• Problem statement
Only the lines from the one containing "23 7)) else .error .reservedField" to the end of the material belong in your answer. Please copy them word for word.

• Data to use

/-- Major 25, format V (02_encoding.md R57). -/
def decodeMajor25 (w : BitVec 32) : Except DecodeError Instr :=
  match (w.extractLsb' 29 3).toNat with
  | 0 => .ok (.vadd (w.extractLsb' 7 5) (w.extractLsb' 12 5) (w.extractLsb' 17 5) (w.extractLsb' 22 7))
  | 1 => .ok (.vsub (w.extractLsb' 7 5) (w.extractLsb' 12 5) (w.extractLsb' 17 5) (w.extractLsb' 22 7))
  | 2 => .ok (.vmul (w.extractLsb' 7 5) (w.extractLsb' 12 5) (w.extractLsb' 17 5) (w.extractLsb' 22 7))
  | 3 => .ok (.vmulh (w.extractLsb' 7 5) (w.extractLsb' 12 5) (w.extractLsb' 17 5) (w.extractLsb' 22 7))
  | 4 => .ok (.vdiv (w.extractLsb' 7 5) (w.extractLsb' 12 5) (w.extractLsb' 17 5) (w.extractLsb' 22 7))
  | 5 => .ok (.vrem (w.extractLsb' 7 5) (w.extractLsb' 12 5) (w.extractLsb' 17 5) (w.extractLsb' 22 7))
  | 6 => .ok (.vmin (w.extractLsb' 7 5) (w.extractLsb' 12 5) (w.extractLsb' 17 5) (w.extractLsb' 22 7))
  | _ => .ok (.vmax (w.extractLsb' 7 5) (w.extractLsb' 12 5) (w.extractLsb' 17 5) (w.extractLsb' 22 7))

/-- Major 26, format V (02_encoding.md R57). -/
def decodeMajor26 (w : BitVec 32) : Except DecodeError Instr :=
  match (w.extractLsb' 29 3).toNat with
  | 0 => .ok (.vand (w.extractLsb' 7 5) (w.extractLsb' 12 5) (w.extractLsb' 17 5) (w.extractLsb' 22 7))
  | 1 => .ok (.vor (w.extractLsb' 7 5) (w.extractLsb' 12 5) (w.extractLsb' 17 5) (w.extractLsb' 22 7))
  | 2 => .ok (.vxor (w.extractLsb' 7 5) (w.extractLsb' 12 5) (w.extractLsb' 17 5) (w.extractLsb' 22 7))
  | 3 => .ok (.vshl (w.extractLsb' 7 5) (w.extractLsb' 12 5) (w.extractLsb' 17 5) (w.extractLsb' 22 7))
  | 4 => .ok (.vshr (w.extractLsb' 7 5) (w.extractLsb' 12 5) (w.extractLsb' 17 5) (w.extractLsb' 22 7))
  | 5 => .ok (.vsra (w.extractLsb' 7 5) (w.extractLsb' 12 5) (w.extractLsb' 17 5) (w.extractLsb' 22 7))
  | 6 => .ok (.vadds (w.extractLsb' 7 5) (w.extractLsb' 12 5) (w.extractLsb' 17 5) (w.extractLsb' 22 7))
  | _ => .ok (.vsubs (w.extractLsb' 7 5) (w.extractLsb' 12 5) (w.extractLsb' 17 5) (w.extractLsb' 22 7))

/-- Major 27, format V (02_encoding.md R57). -/
def decodeMajor27 (w : BitVec 32) : Except DecodeError Instr :=
  match (w.extractLsb' 29 3).toNat with
  | 0 => .ok (.vmac (w.extractLsb' 7 5) (w.extractLsb' 12 5) (w.extractLsb' 17 5) (w.extractLsb' 22 7))
  | 1 => .ok (.vnmac (w.extractLsb' 7 5) (w.extractLsb' 12 5) (w.extractLsb' 17 5) (w.extractLsb' 22 7))
  | 2 => if w.extractLsb' 17 5 = 0#5 then .ok (.vsqrt (w.extractLsb' 7 5) (w.extractLsb' 12 5) (w.extractLsb' 22 7)) else .error .reservedField
  | 3 => if w.extractLsb' 17 5 = 0#5 then .ok (.vabs (w.extractLsb' 7 5) (w.extractLsb' 12 5) (w.extractLsb' 22 7)) else .error .reservedField
  | 4 => .ok (.vaddmin (w.extractLsb' 7 5) (w.extractLsb' 12 5) (w.extractLsb' 17 5) (w.extractLsb' 22 7))
  | 5 => .ok (.vmerge (w.extractLsb' 7 5) (w.extractLsb' 12 5) (w.extractLsb' 17 5) (w.extractLsb' 22 7))
  | 6 => if w.extractLsb' 17 5 = 0#5 then .ok (.vmv (w.extractLsb' 7 5) (w.extractLsb' 12 5) (w.extractLsb' 22 7)) else .error .reservedField
  | _ => .error .unassignedFunction

/-- Major 28, format VC (02_encoding.md R57). -/
def decodeMajor28 (w : BitVec 32) : Except DecodeError Instr :=
  match (w.extractLsb' 31 1).toNat with
  | 0 => .ok (.vseq (w.extractLsb' 7 7) (w.extractLsb' 14 5) (w.extractLsb' 19 5) (w.extractLsb' 24 7))
  | _ => .ok (.vsne (w.extractLsb' 7 7) (w.extractLsb' 14 5) (w.extractLsb' 19 5) (w.extractLsb' 24 7))

/-- Major 29, format VC (02_encoding.md R57). -/
def decodeMajor29 (w : BitVec 32) : Except DecodeError Instr :=
  match (w.extractLsb' 31 1).toNat with
  | 0 => .ok (.vslt (w.extractLsb' 7 7) (w.extractLsb' 14 5) (w.extractLsb' 19 5) (w.extractLsb' 24 7))
  | _ => .ok (.vsle (w.extractLsb' 7 7) (w.extractLsb' 14 5) (w.extractLsb' 19 5) (w.extractLsb' 24 7))

/-- Major 30, format VS (02_encoding.md R57). -/
def decodeMajor30 (w : BitVec 32) : Except DecodeError Instr :=
  match (w.extractLsb' 30 2).toNat with
  | 0 => .ok (.vaddVs (w.extractLsb' 7 5) (w.extractLsb' 12 5) (w.extractLsb' 17 6) (w.extractLsb' 23 7))
  | 1 => .ok (.vsubVs (w.extractLsb' 7 5) (w.extractLsb' 12 5) (w.extractLsb' 17 6) (w.extractLsb' 23 7))
  | 2 => .ok (.vmulVs (w.extractLsb' 7 5) (w.extractLsb' 12 5) (w.extractLsb' 17 6) (w.extractLsb' 23 7))
  | _ => .ok (.vminVs (w.extractLsb' 7 5) (w.extractLsb' 12 5) (w.extractLsb' 17 6) (w.extractLsb' 23 7))

/-- Major 31, format VS (02_encoding.md R57). -/
def decodeMajor31 (w : BitVec 32) : Except DecodeError Instr :=
  match (w.extractLsb' 30 2).toNat with
  | 0 => .ok (.vmaxVs (w.extractLsb' 7 5) (w.extractLsb' 12 5) (w.extractLsb' 17 6) (w.extractLsb' 23 7))
  | 1 => .ok (.vshlVs (w.extractLsb' 7 5) (w.extractLsb' 12 5) (w.extractLsb' 17 6) (w.extractLsb' 23 7))
  | 2 => .ok (.vshrVs (w.extractLsb' 7 5) (w.extractLsb' 12 5) (w.extractLsb' 17 6) (w.extractLsb' 23 7))
  | _ => .ok (.vsraVs (w.extractLsb' 7 5) (w.extractLsb' 12 5) (w.extractLsb' 17 6) (w.extractLsb' 23 7))

/-- Major 32, format VS (02_encoding.md R57). -/
def decodeMajor32 (w : BitVec 32) : Except DecodeError Instr :=
  match (w.extractLsb' 30 2).toNat with
  | 0 => .ok (.vmacVs (w.extractLsb' 7 5) (w.extractLsb' 12 5) (w.extractLsb' 17 6) (w.extractLsb' 23 7))
  | 1 => .ok (.vaddminVs (w.extractLsb' 7 5) (w.extractLsb' 12 5) (w.extractLsb' 17 6) (w.extractLsb' 23 7))
  | 2 => if w.extractLsb' 12 5 = 0#5 then .ok (.vbcast (w.extractLsb' 7 5) (w.extractLsb' 17 6) (w.extractLsb' 23 7)) else .error .reservedField
  | _ => .ok (.vrsubVs (w.extractLsb' 7 5) (w.extractLsb' 12 5) (w.extractLsb' 17 6) (w.extractLsb' 23 7))

/-- Major 33, format VI (02_encoding.md R57). -/
def decodeMajor33 (w : BitVec 32) : Except DecodeError Instr :=
  match (w.extractLsb' 29 3).toNat with
  | 0 => .ok (.vaddVi (w.extractLsb' 7 5) (w.extractLsb' 12 5) (w.extractLsb' 17 12))
  | 1 => .ok (.vandVi (w.extractLsb' 7 5) (w.extractLsb' 12 5) (w.extractLsb' 17 12))
  | 2 => .ok (.vorVi (w.extractLsb' 7 5) (w.extractLsb' 12 5) (w.extractLsb' 17 12))
  | 3 => .ok (.vxorVi (w.extractLsb' 7 5) (w.extractLsb' 12 5) (w.extractLsb' 17 12))
  | 4 => .ok (.vshlVi (w.extractLsb' 7 5) (w.extractLsb' 12 5) (w.extractLsb' 17 12))
  | 5 => .ok (.vshrVi (w.extractLsb' 7 5) (w.extractLsb' 12 5) (w.extractLsb' 17 12))
  | 6 => .ok (.vsraVi (w.extractLsb' 7 5) (w.extractLsb' 12 5) (w.extractLsb' 17 12))
  | _ => .ok (.vrsubVi (w.extractLsb' 7 5) (w.extractLsb' 12 5) (w.extractLsb' 17 12))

• Finished task
  | 2 => if w.extractLsb' 12 5 = 0#5 then .ok (.vbcast (w.extractLsb' 7 5) (w.extractLsb' 17 6) (w.extractLsb' 23 7)) else .error .reservedField
  | _ => .ok (.vrsubVs (w.extractLsb' 7 5) (w.extractLsb' 12 5) (w.extractLsb' 17 6) (w.extractLsb' 23 7))

/-- Major 33, format VI (02_encoding.md R57). -/
def decodeMajor33 (w : BitVec 32) : Except DecodeError Instr :=
  match (w.extractLsb' 29 3).toNat with
  | 0 => .ok (.vaddVi (w.extractLsb' 7 5) (w.extractLsb' 12 5) (w.extractLsb' 17 12))
  | 1 => .ok (.vandVi (w.extractLsb' 7 5) (w.extractLsb' 12 5) (w.extractLsb' 17 12))
  | 2 => .ok (.vorVi (w.extractLsb' 7 5) (w.extractLsb' 12 5) (w.extractLsb' 17 12))
  | 3 => .ok (.vxorVi (w.extractLsb' 7 5) (w.extractLsb' 12 5) (w.extractLsb' 17 12))
  | 4 => .ok (.vshlVi (w.extractLsb' 7 5) (w.extractLsb' 12 5) (w.extractLsb' 17 12))
  | 5 => .ok (.vshrVi (w.extractLsb' 7 5) (w.extractLsb' 12 5) (w.extractLsb' 17 12))
  | 6 => .ok (.vsraVi (w.extractLsb' 7 5) (w.extractLsb' 12 5) (w.extractLsb' 17 12))
  | _ => .ok (.vrsubVi (w.extractLsb' 7 5) (w.extractLsb' 12 5) (w.extractLsb' 17 12))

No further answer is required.